The gear assembly may be an assembly of the plurality of gears to transmit the rotational movement of the motor. The plurality of gears may be connected to a motor gear, and types, the number, locations, sizes, and the like of the plurality of gears may varied with various structures designed by a person skilled in the art. The plurality of gears may be a combination of various types of gears, such as a spur gear, a helical gear, and a worm gear.

FIGS. 3 and 4 are exploded views of the pad pusher 140. The pad pusher 140 may move the brake pad 130 by receiving power from the gear assembly. Referring to FIGS. 3 and 4, the pad pusher 140 includes a piston 141, a conversion assembly 142 and 143, and/or a piston connection 146. The pad pusher 140 may also be referred to as an actuator.

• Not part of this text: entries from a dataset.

theorem State.setCtrl_keeps (s : State) (c n : Nat) (w : Word) (hk : Keeps fl s₀ s) :
    Keeps fl s₀ (State.setCtrl s c n w) := by
  unfold State.setCtrl
  try dsimp only
  repeat' first
    | intro _
    | with_reducible first
      | assumption | apply Keeps.ite | apply State.setBank_keeps | apply State.setCore_keeps
      | fail_if_no_progress refine Keeps.upd ?_
    | split

theorem execMfc_keeps (core : Fin 4) (gd : Fin 32) (cr : Fin 1024) (s : State) (hk : Keeps fl s₀ s) :
    KeepsRes fl s₀ (execMfc core gd cr s) := by
  unfold execMfc
  try dsimp only
  repeat' first
    | with_reducible first
      | apply KeepsRes.next | apply KeepsRes.ite
    | intro _
    | with_reducible first
      | assumption | apply ctrlRead_keeps | apply xob_keeps | apply advance_keeps | apply State.setReg_keeps
    | split

theorem execMtc_keeps (core : Fin 4) (cr : Fin 1024) (ga : Fin 32) (s : State) (hk : Keeps fl s₀ s) :
    KeepsRes fl s₀ (execMtc core cr ga s) := by
  unfold execMtc
  try dsimp only
  repeat' first
    | with_reducible first
      | apply KeepsRes.next | apply KeepsRes.ite
    | intro _
    | with_reducible first
      | assumption | apply State.setCtrl_keeps | apply xob_keeps | apply advance_keeps
    | split

theorem execNop_keeps (core : Fin 4) (s : State) (hk : Keeps fl s₀ s) :
    KeepsRes fl s₀ (execNop core s) := by
  unfold execNop
  try dsimp only
  repeat' first
    | with_reducible first
      | apply KeepsRes.next | apply KeepsRes.ite
    | intro _
    | with_reducible first
      | assumption | apply xob_keeps | apply advance_keeps
    | split

theorem execSync_keeps (core : Fin 4) (s : State) (hk : Keeps fl s₀ s) :
    KeepsRes fl s₀ (execSync core s) := by
  unfold execSync
  try dsimp only
  repeat' first
    | with_reducible first
      | apply KeepsRes.next | apply KeepsRes.ite
    | intro _
    | with_reducible first
      | assumption | apply xob_keeps | apply advance_keeps
    | split

theorem execTrap_keeps (core : Fin 4) (num : BitVec 10) (s : State) (hk : Keeps fl s₀ s) :
    KeepsRes fl s₀ (execTrap core num s) := by
  unfold execTrap
  try dsimp only
  repeat' first
    | with_reducible first
      | apply KeepsRes.next | apply KeepsRes.ite
    | intro _
    | with_reducible first
      | assumption | apply xob_keeps | fail_if_no_progress refine Keeps.upd ?_ | apply Keeps.same
    | split

theorem execEret_keeps (core : Fin 4) (s : State) (hk : Keeps fl s₀ s) :
    KeepsRes fl s₀ (execEret core s) := by
  unfold execEret
  try dsimp only
  repeat' first
    | with_reducible first
      | apply KeepsRes.next | apply KeepsRes.ite
    | intro _
    | with_reducible first
      | assumption | apply xob_keeps | apply retired_keeps | apply spend_keeps | apply State.setCore_keeps
      | fail_if_no_progress refine Keeps.upd ?_
    | split

theorem execWfi_keeps (core : Fin 4) (s : State) (hk : Keeps fl s₀ s) :
    KeepsRes fl s₀ (execWfi core s) := by
  unfold execWfi
  try dsimp only
  repeat' first
    | with_reducible first
      | apply KeepsRes.next | apply KeepsRes.ite
    | intro _
    | with_reducible first
      | assumption | apply xob_keeps | apply advance_keeps | apply State.setCore_keeps | fail_if_no_progress refine Keeps.upd ?_
    | split

theorem interruptEntry_keeps (c : Nat) (s : State) (hk : Keeps fl s₀ s) :
    Keeps fl s₀ (interruptEntry c s) := by
  unfold interruptEntry
  try dsimp only
  repeat' first
    | intro _
    | with_reducible first
      | assumption | apply State.setCore_keeps | fail_if_no_progress refine Keeps.upd ?_
    | split

theorem execInterrupt_keeps (core : Fin 4) (s : State) (hk : Keeps fl s₀ s) :
    KeepsRes fl s₀ (execInterrupt core s) := by
  unfold execInterrupt
  try dsimp only
  repeat' first
    | with_reducible first
      | apply KeepsRes.next | apply KeepsRes.ite
    | intro _
    | with_reducible first
      | assumption | apply Keeps.ite | apply interruptEntry_keeps | fail_if_no_progress refine Keeps.upd ?_
    | split

theorem execUndef_keeps (core : Fin 4) (w : Word) (s : State) (hk : Keeps fl s₀ s) :
    KeepsRes fl s₀ (execUndef core w s) := by
  unfold execUndef
  try dsimp only
  repeat' first
    | with_reducible first
      | apply KeepsRes.next | apply KeepsRes.ite
    | intro _
    | with_reducible first
      | assumption | apply Keeps.ite | apply xob_keeps | apply Keeps.same
    | split

theorem debugPut_keeps (c : Nat) (tgt : DbgTarget) (v : Word) (key : Nat → Nat) (s : State) (hk : Keeps fl s₀ s) :
    Keeps fl s₀ (debugPut c tgt v key s) := by
  unfold debugPut
  try dsimp only
  repeat' first
    | intro _
    | with_reducible first
      | assumption | apply putReplay_keeps | fail_if_no_progress refine Keeps.upd ?_
    | refine Keeps.ofPair (by assumption) ?_ | split

theorem replayWrite_keeps (c : Nat) (p : Pass) (tgt : DbgTarget) (v : Word) (s : State) (hk : Keeps fl s₀ s) :
    Keeps fl s₀ (replayWrite c p tgt v s) := by
  unfold replayWrite
  try dsimp only
  repeat' first
    | intro _
    | with_reducible first
      | assumption | apply Keeps.ite | apply debugPut_keeps | apply frameReport_keeps | apply State.flag_keeps
      | apply State.put_keeps | fail_if_no_progress refine Keeps.upd ?_
    | refine Keeps.ofPair (by assumption) ?_ | split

The conversion assembly may refer to various components that may convert a rotational motion of the gear into a linear motion and connection schemes between the components. For example, in the present embodiment, the conversion assembly includes the bolt screw 143 and the movable nut 142 corresponding thereto. At least a portion of the conversion assembly may be seated in the cylinder space defined in the caliper body 110. The cylinder space within the caliper body 110 may be a cylindrical space in which the movable nut 142 may move.

The bolt screw 143 engages with the gear connected to the motor and rotates with respect to (or around) an axis. The bolt screw 143 may be located in a center of the cylinder space in an axial direction (e.g., in the direction parallel to the x-axis). The axial direction of the bolt screw 143 is parallel to the direction in which the brake pad 130 moves (forward or backward). The bolt screw 143 is located within the cylinder space of the caliper body 110 and rotates in place. Although not shown in the drawing, the bolt screw 143 includes a helical screw (a thread line) on an outer surface thereof.

The movable nut 142 may have a screw corresponding to the screw of the bolt screw 143, and may be connected to the bolt screw 143 and move forward or backward based on a rotation direction of the bolt screw 143. The movable nut 142 may be connected to the bolt screw 143, and may protrude out of the cylinder space or be inserted into (and located within) the cylinder space while moving. The movable nut 142 may move in a moving direction, which may correspond to or parallel to a longitudinal direction of the cylinder space.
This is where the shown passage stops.